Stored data
/---
/-- What a client port in line mode delivered over the frame period that ends (R179, R182, R186): the bytes of a CBR
client, the 66b blocks of the PCS of an Ethernet client, and whether its PCS is not locked or its signal is lost. -/
structure ClientIn where
  port : Nat
  bytes : Bytes
  blocks : List (BitVec 66)
  failed : Bool
deriving DecidableEq, Repr

/-- What host memory holds from an address on (R614, R616). -/
structure HostSeg where
  addr : Nat
  bytes : Bytes
deriving DecidableEq, Repr

/-- An operand of a row with the TU cycles that pass before the row acts. -/
structure Timed where
  val : Nat
  dt : Nat
deriving DecidableEq, Repr

/-- What one frame period meets in the sender: the lanes whose stream the slices skip, and those with a container
that the mapper could not assemble because of an internal fault (R219). -/
structure LaneSkips where
  skips : List Nat
  faults : List Nat
deriving DecidableEq, Repr

/-- Host memory as the DMA engine meets it: the memory that answers, the ranges (address, length) that never complete
an access, and whether bus mastering is enabled. Any other access is answered Unsupported Request (R617). -/
structure HostMem where
  segs : List HostSeg
  mute : List (Nat × Nat)
  master : Bool
deriving DecidableEq, Repr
\---
**WORK ITEM**
Say how many lines of the entries hold the string "that". Nothing but the number should be given.

**RESULT**
4